The code is unified and simplified around the new boostrap function. It
now takes a few simple arguments through a configuration structure. The
main argument is the location of the starting point of the desired root
filesystem. On classic this is the core snap (or ubuntu-core if core is
not available). On an all-snap system this is the root filesystem.

The bootstrap function puts the desired root filesystem into a new
temporary directory (using recursive bind mount) paying special
attention to avoid creating bind mount loops. This directory is now
called the constructed root filesystem and eventually, this is where we
pivot_root into.

Since we still have access to the initial root filesystem under the
initial sharing parameters as well as to the new constructed root
filesystem, we can choose to bind mount arbitrary directories over.

The code now supports a list of directories and a flag indicating if
the mount event propagation should be bidirectional or not.

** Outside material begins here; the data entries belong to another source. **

/-! ### Reads after updates -/

@[simp] theorem State.modCh_reg (s : State) (c : Nat) (f : Chan → Chan) (x : Nat) : (s.modCh c f).reg x = s.reg x := (rfl)
@[simp] theorem State.modCh_tblB (s : State) (c : Nat) (f : Chan → Chan) (x1 x2 x3 x4 : Nat) : (s.modCh c f).tblB x1 x2 x3 x4 = s.tblB x1 x2 x3 x4 := (rfl)
@[simp] theorem State.modCh_grp (s : State) (c : Nat) (f : Chan → Chan) (x : Nat) : (s.modCh c f).grp x = s.grp x := (rfl)
@[simp] theorem State.modCh_fox (s : State) (c : Nat) (f : Chan → Chan) (x : Nat) : (s.modCh c f).fox x = s.fox x := (rfl)
@[simp] theorem State.modCh_pg (s : State) (c : Nat) (f : Chan → Chan) (x : Nat) : (s.modCh c f).pg x = s.pg x := (rfl)
@[simp] theorem State.modCh_red (s : State) (c : Nat) (f : Chan → Chan) (x : Nat) : (s.modCh c f).red x = s.red x := (rfl)
@[simp] theorem State.modCh_frer (s : State) (c : Nat) (f : Chan → Chan) (x : Nat) : (s.modCh c f).frer x = s.frer x := (rfl)
@[simp] theorem State.modCh_hold (s : State) (c : Nat) (f : Chan → Chan) (x : Nat) : (s.modCh c f).hold x = s.hold x := (rfl)
@[simp] theorem State.modGrp_reg (s : State) (g : Nat) (f : Group → Group) (x : Nat) : (s.modGrp g f).reg x = s.reg x := (rfl)
@[simp] theorem State.modGrp_tblB (s : State) (g : Nat) (f : Group → Group) (x1 x2 x3 x4 : Nat) : (s.modGrp g f).tblB x1 x2 x3 x4 = s.tblB x1 x2 x3 x4 := (rfl)
@[simp] theorem State.modGrp_ch (s : State) (g : Nat) (f : Group → Group) (x : Nat) : (s.modGrp g f).ch x = s.ch x := (rfl)
@[simp] theorem State.modGrp_fox (s : State) (g : Nat) (f : Group → Group) (x : Nat) : (s.modGrp g f).fox x = s.fox x := (rfl)
@[simp] theorem State.modGrp_pg (s : State) (g : Nat) (f : Group → Group) (x : Nat) : (s.modGrp g f).pg x = s.pg x := (rfl)
@[simp] theorem State.modGrp_red (s : State) (g : Nat) (f : Group → Group) (x : Nat) : (s.modGrp g f).red x = s.red x := (rfl)
@[simp] theorem State.modGrp_frer (s : State) (g : Nat) (f : Group → Group) (x : Nat) : (s.modGrp g f).frer x = s.frer x := (rfl)
@[simp] theorem State.modGrp_hold (s : State) (g : Nat) (f : Group → Group) (x : Nat) : (s.modGrp g f).hold x = s.hold x := (rfl)
@[simp] theorem State.modFox_reg (s : State) (e : Nat) (f : Fox → Fox) (x : Nat) : (s.modFox e f).reg x = s.reg x := (rfl)
@[simp] theorem State.modFox_tblB (s : State) (e : Nat) (f : Fox → Fox) (x1 x2 x3 x4 : Nat) : (s.modFox e f).tblB x1 x2 x3 x4 = s.tblB x1 x2 x3 x4 := (rfl)
@[simp] theorem State.modFox_ch (s : State) (e : Nat) (f : Fox → Fox) (x : Nat) : (s.modFox e f).ch x = s.ch x := (rfl)
@[simp] theorem State.modFox_grp (s : State) (e : Nat) (f : Fox → Fox) (x : Nat) : (s.modFox e f).grp x = s.grp x := (rfl)
@[simp] theorem State.modFox_pg (s : State) (e : Nat) (f : Fox → Fox) (x : Nat) : (s.modFox e f).pg x = s.pg x := (rfl)
@[simp] theorem State.modFox_red (s : State) (e : Nat) (f : Fox → Fox) (x : Nat) : (s.modFox e f).red x = s.red x := (rfl)
@[simp] theorem State.modFox_frer (s : State) (e : Nat) (f : Fox → Fox) (x : Nat) : (s.modFox e f).frer x = s.frer x := (rfl)
@[simp] theorem State.modFox_hold (s : State) (e : Nat) (f : Fox → Fox) (x : Nat) : (s.modFox e f).hold x = s.hold x := (rfl)
@[simp] theorem State.modPg_reg (s : State) (p : Nat) (f : Pg → Pg) (x : Nat) : (s.modPg p f).reg x = s.reg x := (rfl)
@[simp] theorem State.modPg_tblB (s : State) (p : Nat) (f : Pg → Pg) (x1 x2 x3 x4 : Nat) : (s.modPg p f).tblB x1 x2 x3 x4 = s.tblB x1 x2 x3 x4 := (rfl)
@[simp] theorem State.modPg_ch (s : State) (p : Nat) (f : Pg → Pg) (x : Nat) : (s.modPg p f).ch x = s.ch x := (rfl)
@[simp] theorem State.modPg_grp (s : State) (p : Nat) (f : Pg → Pg) (x : Nat) : (s.modPg p f).grp x = s.grp x := (rfl)
@[simp] theorem State.modPg_fox (s : State) (p : Nat) (f : Pg → Pg) (x : Nat) : (s.modPg p f).fox x = s.fox x := (rfl)
@[simp] theorem State.modPg_red (s : State) (p : Nat) (f : Pg → Pg) (x : Nat) : (s.modPg p f).red x = s.red x := (rfl)
@[simp] theorem State.modPg_frer (s : State) (p : Nat) (f : Pg → Pg) (x : Nat) : (s.modPg p f).frer x = s.frer x := (rfl)
@[simp] theorem State.modPg_hold (s : State) (p : Nat) (f : Pg → Pg) (x : Nat) : (s.modPg p f).hold x = s.hold x := (rfl)
@[simp] theorem State.modRed_reg (s : State) (n : Nat) (f : Red → Red) (x : Nat) : (s.modRed n f).reg x = s.reg x := (rfl)
@[simp] theorem State.modRed_tblB (s : State) (n : Nat) (f : Red → Red) (x1 x2 x3 x4 : Nat) : (s.modRed n f).tblB x1 x2 x3 x4 = s.tblB x1 x2 x3 x4 := (rfl)
@[simp] theorem State.modRed_ch (s : State) (n : Nat) (f : Red → Red) (x : Nat) : (s.modRed n f).ch x = s.ch x := (rfl)
@[simp] theorem State.modRed_grp (s : State) (n : Nat) (f : Red → Red) (x : Nat) : (s.modRed n f).grp x = s.grp x := (rfl)
@[simp] theorem State.modRed_fox (s : State) (n : Nat) (f : Red → Red) (x : Nat) : (s.modRed n f).fox x = s.fox x := (rfl)
@[simp] theorem State.modRed_pg (s : State) (n : Nat) (f : Red → Red) (x : Nat) : (s.modRed n f).pg x = s.pg x := (rfl)
@[simp] theorem State.modRed_frer (s : State) (n : Nat) (f : Red → Red) (x : Nat) : (s.modRed n f).frer x = s.frer x := (rfl)
@[simp] theorem State.modRed_hold (s : State) (n : Nat) (f : Red → Red) (x : Nat) : (s.modRed n f).hold x = s.hold x := (rfl)
@[simp] theorem State.modFrer_reg (s : State) (n : Nat) (f : Frer → Frer) (x : Nat) : (s.modFrer n f).reg x = s.reg x := (rfl)
@[simp] theorem State.modFrer_tblB (s : State) (n : Nat) (f : Frer → Frer) (x1 x2 x3 x4 : Nat) : (s.modFrer n f).tblB x1 x2 x3 x4 = s.tblB x1 x2 x3 x4 := (rfl)
@[simp] theorem State.modFrer_ch (s : State) (n : Nat) (f : Frer → Frer) (x : Nat) : (s.modFrer n f).ch x = s.ch x := (rfl)
@[simp] theorem State.modFrer_grp (s : State) (n : Nat) (f : Frer → Frer) (x : Nat) : (s.modFrer n f).grp x = s.grp x := (rfl)
@[simp] theorem State.modFrer_fox (s : State) (n : Nat) (f : Frer → Frer) (x : Nat) : (s.modFrer n f).fox x = s.fox x := (rfl)
@[simp] theorem State.modFrer_pg (s : State) (n : Nat) (f : Frer → Frer) (x : Nat) : (s.modFrer n f).pg x = s.pg x := (rfl)
@[simp] theorem State.modFrer_red (s : State) (n : Nat) (f : Frer → Frer) (x : Nat) : (s.modFrer n f).red x = s.red x := (rfl)
@[simp] theorem State.modFrer_hold (s : State) (n : Nat) (f : Frer → Frer) (x : Nat) : (s.modFrer n f).hold x = s.hold x := (rfl)
@[simp] theorem State.modTwin_reg (s : State) (f : Twin → Twin) (x : Nat) : (s.modTwin f).reg x = s.reg x := (rfl)
@[simp] theorem State.modTwin_tblB (s : State) (f : Twin → Twin) (x1 x2 x3 x4 : Nat) : (s.modTwin f).tblB x1 x2 x3 x4 = s.tblB x1 x2 x3 x4 := (rfl)
@[simp] theorem State.modTwin_ch (s : State) (f : Twin → Twin) (x : Nat) : (s.modTwin f).ch x = s.ch x := (rfl)
@[simp] theorem State.modTwin_grp (s : State) (f : Twin → Twin) (x : Nat) : (s.modTwin f).grp x = s.grp x := (rfl)
@[simp] theorem State.modTwin_fox (s : State) (f : Twin → Twin) (x : Nat) : (s.modTwin f).fox x = s.fox x := (rfl)
@[simp] theorem State.modTwin_pg (s : State) (f : Twin → Twin) (x : Nat) : (s.modTwin f).pg x = s.pg x := (rfl)
@[simp] theorem State.modTwin_red (s : State) (f : Twin → Twin) (x : Nat) : (s.modTwin f).red x = s.red x := (rfl)
@[simp] theorem State.modTwin_frer (s : State) (f : Twin → Twin) (x : Nat) : (s.modTwin f).frer x = s.frer x := (rfl)
@[simp] theorem State.modTwin_hold (s : State) (f : Twin → Twin) (x : Nat) : (s.modTwin f).hold x = s.hold x := (rfl)
@[simp] theorem State.modRefs_reg (s : State) (f : Refs → Refs) (x : Nat) : (s.modRefs f).reg x = s.reg x := (rfl)
@[simp] theorem State.modRefs_tblB (s : State) (f : Refs → Refs) (x1 x2 x3 x4 : Nat) : (s.modRefs f).tblB x1 x2 x3 x4 = s.tblB x1 x2 x3 x4 := (rfl)
@[simp] theorem State.modRefs_ch (s : State) (f : Refs → Refs) (x : Nat) : (s.modRefs f).ch x = s.ch x := (rfl)
@[simp] theorem State.modRefs_grp (s : State) (f : Refs → Refs) (x : Nat) : (s.modRefs f).grp x = s.grp x := (rfl)
@[simp] theorem State.modRefs_fox (s : State) (f : Refs → Refs) (x : Nat) : (s.modRefs f).fox x = s.fox x := (rfl)
@[simp] theorem State.modRefs_pg (s : State) (f : Refs → Refs) (x : Nat) : (s.modRefs f).pg x = s.pg x := (rfl)
@[simp] theorem State.modRefs_red (s : State) (f : Refs → Refs) (x : Nat) : (s.modRefs f).red x = s.red x := (rfl)
@[simp] theorem State.modRefs_frer (s : State) (f : Refs → Refs) (x : Nat) : (s.modRefs f).frer x = s.frer x := (rfl)
@[simp] theorem State.modRefs_hold (s : State) (f : Refs → Refs) (x : Nat) : (s.modRefs f).hold x = s.hold x := (rfl)
@[simp] theorem State.modMgmt_reg (s : State) (f : Mgmt → Mgmt) (x : Nat) : (s.modMgmt f).reg x = s.reg x := (rfl)
@[simp] theorem State.modMgmt_tblB (s : State) (f : Mgmt → Mgmt) (x1 x2 x3 x4 : Nat) : (s.modMgmt f).tblB x1 x2 x3 x4 = s.tblB x1 x2 x3 x4 := (rfl)
@[simp] theorem State.modMgmt_ch (s : State) (f : Mgmt → Mgmt) (x : Nat) : (s.modMgmt f).ch x = s.ch x := (rfl)
@[simp] theorem State.modMgmt_grp (s : State) (f : Mgmt → Mgmt) (x : Nat) : (s.modMgmt f).grp x = s.grp x := (rfl)
@[simp] theorem State.modMgmt_fox (s : State) (f : Mgmt → Mgmt) (x : Nat) : (s.modMgmt f).fox x = s.fox x := (rfl)
@[simp] theorem State.modMgmt_pg (s : State) (f : Mgmt → Mgmt) (x : Nat) : (s.modMgmt f).pg x = s.pg x := (rfl)
@[simp] theorem State.modMgmt_red (s : State) (f : Mgmt → Mgmt) (x : Nat) : (s.modMgmt f).red x = s.red x := (rfl)
@[simp] theorem State.modMgmt_frer (s : State) (f : Mgmt → Mgmt) (x : Nat) : (s.modMgmt f).frer x = s.frer x := (rfl)
@[simp] theorem State.modMgmt_hold (s : State) (f : Mgmt → Mgmt) (x : Nat) : (s.modMgmt f).hold x = s.hold x := (rfl)
@[simp] theorem State.modCmd_reg (s : State) (f : Cmd → Cmd) (x : Nat) : (s.modCmd f).reg x = s.reg x := (rfl)
@[simp] theorem State.modCmd_tblB (s : State) (f : Cmd → Cmd) (x1 x2 x3 x4 : Nat) : (s.modCmd f).tblB x1 x2 x3 x4 = s.tblB x1 x2 x3 x4 := (rfl)
@[simp] theorem State.modCmd_ch (s : State) (f : Cmd → Cmd) (x : Nat) : (s.modCmd f).ch x = s.ch x := (rfl)
@[simp] theorem State.modCmd_grp (s : State) (f : Cmd → Cmd) (x : Nat) : (s.modCmd f).grp x = s.grp x := (rfl)
@[simp] theorem State.modCmd_fox (s : State) (f : Cmd → Cmd) (x : Nat) : (s.modCmd f).fox x = s.fox x := (rfl)
@[simp] theorem State.modCmd_pg (s : State) (f : Cmd → Cmd) (x : Nat) : (s.modCmd f).pg x = s.pg x := (rfl)
@[simp] theorem State.modCmd_red (s : State) (f : Cmd → Cmd) (x : Nat) : (s.modCmd f).red x = s.red x := (rfl)
@[simp] theorem State.modCmd_frer (s : State) (f : Cmd → Cmd) (x : Nat) : (s.modCmd f).frer x = s.frer x := (rfl)
@[simp] theorem State.modCmd_hold (s : State) (f : Cmd → Cmd) (x : Nat) : (s.modCmd f).hold x = s.hold x := (rfl)
@[simp] theorem State.modFaults_reg (s : State) (f : Faults → Faults) (x : Nat) : (s.modFaults f).reg x = s.reg x := (rfl)
@[simp] theorem State.modFaults_tblB (s : State) (f : Faults → Faults) (x1 x2 x3 x4 : Nat) : (s.modFaults f).tblB x1 x2 x3 x4 = s.tblB x1 x2 x3 x4 := (rfl)
@[simp] theorem State.modFaults_ch (s : State) (f : Faults → Faults) (x : Nat) : (s.modFaults f).ch x = s.ch x := (rfl)
@[simp] theorem State.modFaults_grp (s : State) (f : Faults → Faults) (x : Nat) : (s.modFaults f).grp x = s.grp x := (rfl)
@[simp] theorem State.modFaults_fox (s : State) (f : Faults → Faults) (x : Nat) : (s.modFaults f).fox x = s.fox x := (rfl)
@[simp] theorem State.modFaults_pg (s : State) (f : Faults → Faults) (x : Nat) : (s.modFaults f).pg x = s.pg x := (rfl)
@[simp] theorem State.modFaults_red (s : State) (f : Faults → Faults) (x : Nat) : (s.modFaults f).red x = s.red x := (rfl)
@[simp] theorem State.modFaults_frer (s : State) (f : Faults → Faults) (x : Nat) : (s.modFaults f).frer x = s.frer x := (rfl)
@[simp] theorem State.modFaults_hold (s : State) (f : Faults → Faults) (x : Nat) : (s.modFaults f).hold x = s.hold x := (rfl)
@[simp] theorem State.setTblB_reg (s : State) (t b e w : Nat) (v : Word) (x : Nat) : (s.setTblB t b e w v).reg x = s.reg x := (rfl)
@[simp] theorem State.setTblB_ch (s : State) (t b e w : Nat) (v : Word) (x : Nat) : (s.setTblB t b e w v).ch x = s.ch x := (rfl)
@[simp] theorem State.setTblB_grp (s : State) (t b e w : Nat) (v : Word) (x : Nat) : (s.setTblB t b e w v).grp x = s.grp x := (rfl)
@[simp] theorem State.setTblB_fox (s : State) (t b e w : Nat) (v : Word) (x : Nat) : (s.setTblB t b e w v).fox x = s.fox x := (rfl)
@[simp] theorem State.setTblB_pg (s : State) (t b e w : Nat) (v : Word) (x : Nat) : (s.setTblB t b e w v).pg x = s.pg x := (rfl)
@[simp] theorem State.setTblB_red (s : State) (t b e w : Nat) (v : Word) (x : Nat) : (s.setTblB t b e w v).red x = s.red x := (rfl)
@[simp] theorem State.setTblB_frer (s : State) (t b e w : Nat) (v : Word) (x : Nat) : (s.setTblB t b e w v).frer x = s.frer x := (rfl)
@[simp] theorem State.setTblB_hold (s : State) (t b e w : Nat) (v : Word) (x : Nat) : (s.setTblB t b e w v).hold x = s.hold x := (rfl)
@[simp] theorem State.modHold_reg (s : State) (k : Nat) (f : Hold → Hold) (x : Nat) : (s.modHold k f).reg x = s.reg x := (rfl)
@[simp] theorem State.modHold_tblB (s : State) (k : Nat) (f : Hold → Hold) (x1 x2 x3 x4 : Nat) : (s.modHold k f).tblB x1 x2 x3 x4 = s.tblB x1 x2 x3 x4 := (rfl)
@[simp] theorem State.modHold_ch (s : State) (k : Nat) (f : Hold → Hold) (x : Nat) : (s.modHold k f).ch x = s.ch x := (rfl)
@[simp] theorem State.modHold_grp (s : State) (k : Nat) (f : Hold → Hold) (x : Nat) : (s.modHold k f).grp x = s.grp x := (rfl)
@[simp] theorem State.modHold_fox (s : State) (k : Nat) (f : Hold → Hold) (x : Nat) : (s.modHold k f).fox x = s.fox x := (rfl)
@[simp] theorem State.modHold_pg (s : State) (k : Nat) (f : Hold → Hold) (x : Nat) : (s.modHold k f).pg x = s.pg x := (rfl)
@[simp] theorem State.modHold_red (s : State) (k : Nat) (f : Hold → Hold) (x : Nat) : (s.modHold k f).red x = s.red x := (rfl)
@[simp] theorem State.modHold_frer (s : State) (k : Nat) (f : Hold → Hold) (x : Nat) : (s.modHold k f).frer x = s.frer x := (rfl)
@[simp] theorem State.tookFree_reg (s : State) (x : Nat) : (s.tookFree).reg x = s.reg x := (rfl)
@[simp] theorem State.tookFree_tblB (s : State) (x1 x2 x3 x4 : Nat) : (s.tookFree).tblB x1 x2 x3 x4 = s.tblB x1 x2 x3 x4 := (rfl)
@[simp] theorem State.tookFree_ch (s : State) (x : Nat) : (s.tookFree).ch x = s.ch x := (rfl)
@[simp] theorem State.tookFree_grp (s : State) (x : Nat) : (s.tookFree).grp x = s.grp x := (rfl)
@[simp] theorem State.tookFree_fox (s : State) (x : Nat) : (s.tookFree).fox x = s.fox x := (rfl)
@[simp] theorem State.tookFree_pg (s : State) (x : Nat) : (s.tookFree).pg x = s.pg x := (rfl)
@[simp] theorem State.tookFree_red (s : State) (x : Nat) : (s.tookFree).red x = s.red x := (rfl)
@[simp] theorem State.tookFree_frer (s : State) (x : Nat) : (s.tookFree).frer x = s.frer x := (rfl)
@[simp] theorem State.tookFree_hold (s : State) (x : Nat) : (s.tookFree).hold x = s.hold x := (rfl)
@[simp] theorem State.setReg_tblB (s : State) (a : Nat) (w : Word) (x1 x2 x3 x4 : Nat) : (s.setReg a w).tblB x1 x2 x3 x4 = s.tblB x1 x2 x3 x4 := (rfl)
@[simp] theorem State.setReg_ch (s : State) (a : Nat) (w : Word) (x : Nat) : (s.setReg a w).ch x = s.ch x := (rfl)
@[simp] theorem State.setReg_grp (s : State) (a : Nat) (w : Word) (x : Nat) : (s.setReg a w).grp x = s.grp x := (rfl)
@[simp] theorem State.setReg_fox (s : State) (a : Nat) (w : Word) (x : Nat) : (s.setReg a w).fox x = s.fox x := (rfl)
@[simp] theorem State.setReg_pg (s : State) (a : Nat) (w : Word) (x : Nat) : (s.setReg a w).pg x = s.pg x := (rfl)
@[simp] theorem State.setReg_red (s : State) (a : Nat) (w : Word) (x : Nat) : (s.setReg a w).red x = s.red x := (rfl)
@[simp] theorem State.setReg_frer (s : State) (a : Nat) (w : Word) (x : Nat) : (s.setReg a w).frer x = s.frer x := (rfl)
@[simp] theorem State.setReg_hold (s : State) (a : Nat) (w : Word) (x : Nat) : (s.setReg a w).hold x = s.hold x := (rfl)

In this patch /media is on the bidirectional list. On classic a large
list of directories is on the unidirectional list. On all snap the
unidirectional list is empty because we don't need anything as we're
sharing the root filesystem which is already correctly populated by the
all-snap initrd.

The existing code for special treatment of /snap and /etc/alternatives
was retained as is (semantically) but has been folded
into the bootstrap function for simplicity. This was not yet done for /tmp
and /dev/pts.

The code for nvidia support is now also handled by the bootstrap
function but this should be moved outside later. This can be done only
after nvidia code is adjusted to assume it executes after pivot root
(this will simplify it and allow us to do something sensible in all-snap
system later). I chose not to do this to simplify the change and review
process. To repeat, nvidia support is exactly as it was before.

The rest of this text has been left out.